EXERCISE
Scan the data below and state the number of lines that include the word "every", adding no comment.

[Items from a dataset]

-- ==== Sys2Proof/Machine/Ops.lean ====
section
/-! DEFINITION. The shared operations of every decode: presenting the next word, emitting a Decoded Instruction, raising
a decode error. Raising an error is the machine's only exceptional outcome: it saves no state, changes no mode and
transfers no control (spec/60_exceptions.md R225), and there is no return from it (R226). -/

namespace Sys2Proof.Machine

/-- The word the next decode reads: the next one the collaborator presents, or, when it presents no further one, the
word that stands on `instr_i` (assumption log 4). -/
def State.nextWord (s : State) : Word :=
  match s.upcoming with
  | [] => s.instr_i
  | w :: _ => w

/-- The collaborator drives `instr_i` with the next word, and the Field Extractor drives its ports from it: for every
word, whether or not its decode succeeds (R23). -/
def present (s : State) : State :=
  { s with instr_i := s.nextWord, ext := extract s.nextWord, upcoming := s.upcoming.tail }

/-- The outcome of a decode: the resolver drives its ports, and the collaborator takes the result (R26, R50). -/
def deliver (r : Result) (s : State) : Host.Outcome State Fault Refusal :=
  .next { s with res := resolverPorts r, results := s.results ++ [r] }

/-- `emit(mnem, fmt, ops)` (R16, R77): the register check, then the Decoded Instruction. -/
def emit (m : Mnemonic) (fmt : Format) (ops : List Operand) (s : State) : Host.Outcome State Fault Refusal :=
  deliver (checkRegisters s.regNames ⟨m, fmt, ops⟩) s

/-- `raise E(field, value)` (R16, R211): the decode ends with the error, and no partial result is driven. -/
def raiseError (e : DecodeError) (s : State) : Host.Outcome State Fault Refusal :=
  deliver (.error e) s

/-- The word is placed where the next decode reads it: in front of the words still to be presented. -/
def queueWord (w : Word) (s : State) : State := { s with upcoming := w :: s.upcoming }

/-- The canonical texts of the results collected so far, in input order, with the names of the built `REG_NAMES`
(R50, R80, R212). -/
def State.report (s : State) : List String := s.results.map (Result.text s.regNames)

end Sys2Proof.Machine
end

REPLY
2